__Description of the task__: First find the line with "open Sys2Proof Sys2Proof.Machine" in the entries below, then set down exactly every line through the line with "b.keySlot = (s.boot.info b.bootImage).keySlot))", that line included.

__Provided information__:
--------------------------------------------------

-- ==== Sys2Proof/Certificates/Slice0/Obligations.lean ====
section
/-! DEFINITION. The statements about the model, for the provers. Each cites the rules of the manual that it says, by number; a clause that
rests on a choice of the model names its entry of the assumption log. -/

section
open Sys2Proof Sys2Proof.Machine

/-- A step takes the command at the front of the queue and runs it on the state with the rest of the queue; with an empty queue the block
idles, which is the model's choice (assumption log 1). No word spells a command: the opcode table gives no row bits. -/
def Obligations.StepRunsTheFrontCommand : Prop :=
  (∀ (s : State) (c : Instr) (rest : List Instr), s.pending = c :: rest → step s = exec c { s with pending := rest })
  ∧ (∀ s : State, s.pending = [] → step s = .next s)
  ∧ ∀ (s : State) (n w : Nat), decodeTableWord n w = none ∧ s.withFetchWord n w = s

/-- Every command but one ends in a next state, in every state and with every operand; DEBUG does until a debug token has been accepted, and
then stops by name, for the manual does not describe the debug unit (R430, R431). -/
def Obligations.EveryCommandEndsInANextState : Prop :=
  ∀ (s : State) (c : Instr), (c ≠ .debug → ∃ t, exec c s = .next t)
    ∧ (s.boot.debugOpen = false → ∃ t, exec .debug s = .next t)
    ∧ (s.boot.debugOpen = true → exec .debug s = .refused .debugUnit)

/-- No command changes the queue of waiting commands: each is taken from it by the step alone, first in, first out. -/
def Obligations.CommandsLeaveTheQueueAlone : Prop :=
  ∀ (s t : State) (c : Instr), exec c s = .next t → t.pending = s.pending

/-- R417: the boot ROM boots an image under a slot that is not revoked, or stays in recovery; every step from a state in which some slot is not revoked
leads to such a state; no step takes a burnt revocation bit or counter bit back (R418). -/
def Obligations.AKeySlotAlwaysRemains : Prop :=
  (∀ (s : State) (full : Bool),
    let b := (s.romBoot full).boot
    (b.recovery = true ∧ b.zenithUp = false)
      ∨ (b.zenithUp = true ∧ b.revokedSlot b.keySlot = false ∧ b.keySlot = (s.boot.info b.bootImage).keySlot))
  ∧ ∀ s t : State, step s = .next t → s.boot.revoked % 16 ≠ 15 →
    t.boot.revoked % 16 ≠ 15 ∧ s.boot.counter ≤ t.boot.counter ∧ s.boot.revoked &&& t.boot.revoked = s.boot.revoked

/-- R1, R49, R34, R55, R175, R343, R361, R417, R435: at reset the module is Off with its factory settings: no placement is live, no airspace
bound, no key enrolled, no session open, every stratum bank empty, the tick count 0 and not running, the period 4,800 cycles, and a key slot
left to boot under; nothing waits in the queue. -/
def Obligations.ResetIsTheFactoryModule : Prop :=
  let s := State.reset
  s.pending = [] ∧ s.out = [] ∧ s.start.power = .off ∧ s.tick.running = false ∧ s.tick.count = 0 ∧ s.tick.period = 4800
  ∧ s.tick.level = 0 ∧ s.tick.committed = 16 ∧ s.tick.vaneWarn = 20 ∧ s.tick.vaneRelease = 45
  ∧ s.power.hostCap = 15000 ∧ s.power.bmcCap = none ∧ s.power.lead = 2 ∧ s.thermal.tLim = 95 ∧ s.thermal.guard = 3 ∧ s.thermal.switchOff = true
  ∧ s.rollbackHold = 0 ∧ s.twinProtection = true ∧ s.boot.revoked % 16 ≠ 15
  ∧ (∀ p, (s.plc p).live = false ∧ (s.plc p).image = none ∧ (s.plc p).imageState = .empty)
  ∧ (∀ a, (s.asp a).placement = none ∧ (s.asp a).keys = [] ∧ (s.asp a).prefixes = [])
  ∧ (∀ n, (s.sess n).st = .free)
  ∧ (∀ f, ((s.field f).bank0.st = .empty ∧ (s.field f).bank1.st = .empty) ∧ (s.field f).bank0.mem = [] ∧ (s.field f).bank1.mem = [])
  ∧ (∀ f, f ∈ Config.serviceFields → (s.field f).role = .service) ∧ (∀ f, f ∈ Config.factoryClearings → (s.field f).role = .clearing)
  ∧ ∀ n, (s.core n).mem.wf = true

--------------------------------------------------

__Response area__:
open Sys2Proof Sys2Proof.Machine

/-- A step takes the command at the front of the queue and runs it on the state with the rest of the queue; with an empty queue the block
idles, which is the model's choice (assumption log 1). No word spells a command: the opcode table gives no row bits. -/
def Obligations.StepRunsTheFrontCommand : Prop :=
  (∀ (s : State) (c : Instr) (rest : List Instr), s.pending = c :: rest → step s = exec c { s with pending := rest })
  ∧ (∀ s : State, s.pending = [] → step s = .next s)
  ∧ ∀ (s : State) (n w : Nat), decodeTableWord n w = none ∧ s.withFetchWord n w = s

/-- Every command but one ends in a next state, in every state and with every operand; DEBUG does until a debug token has been accepted, and
then stops by name, for the manual does not describe the debug unit (R430, R431). -/
def Obligations.EveryCommandEndsInANextState : Prop :=
  ∀ (s : State) (c : Instr), (c ≠ .debug → ∃ t, exec c s = .next t)
    ∧ (s.boot.debugOpen = false → ∃ t, exec .debug s = .next t)
    ∧ (s.boot.debugOpen = true → exec .debug s = .refused .debugUnit)

/-- No command changes the queue of waiting commands: each is taken from it by the step alone, first in, first out. -/
def Obligations.CommandsLeaveTheQueueAlone : Prop :=
  ∀ (s t : State) (c : Instr), exec c s = .next t → t.pending = s.pending

/-- R417: the boot ROM boots an image under a slot that is not revoked, or stays in recovery; every step from a state in which some slot is not revoked
leads to such a state; no step takes a burnt revocation bit or counter bit back (R418). -/
def Obligations.AKeySlotAlwaysRemains : Prop :=
  (∀ (s : State) (full : Bool),
    let b := (s.romBoot full).boot
    (b.recovery = true ∧ b.zenithUp = false)
      ∨ (b.zenithUp = true ∧ b.revokedSlot b.keySlot = false ∧ b.keySlot = (s.boot.info b.bootImage).keySlot))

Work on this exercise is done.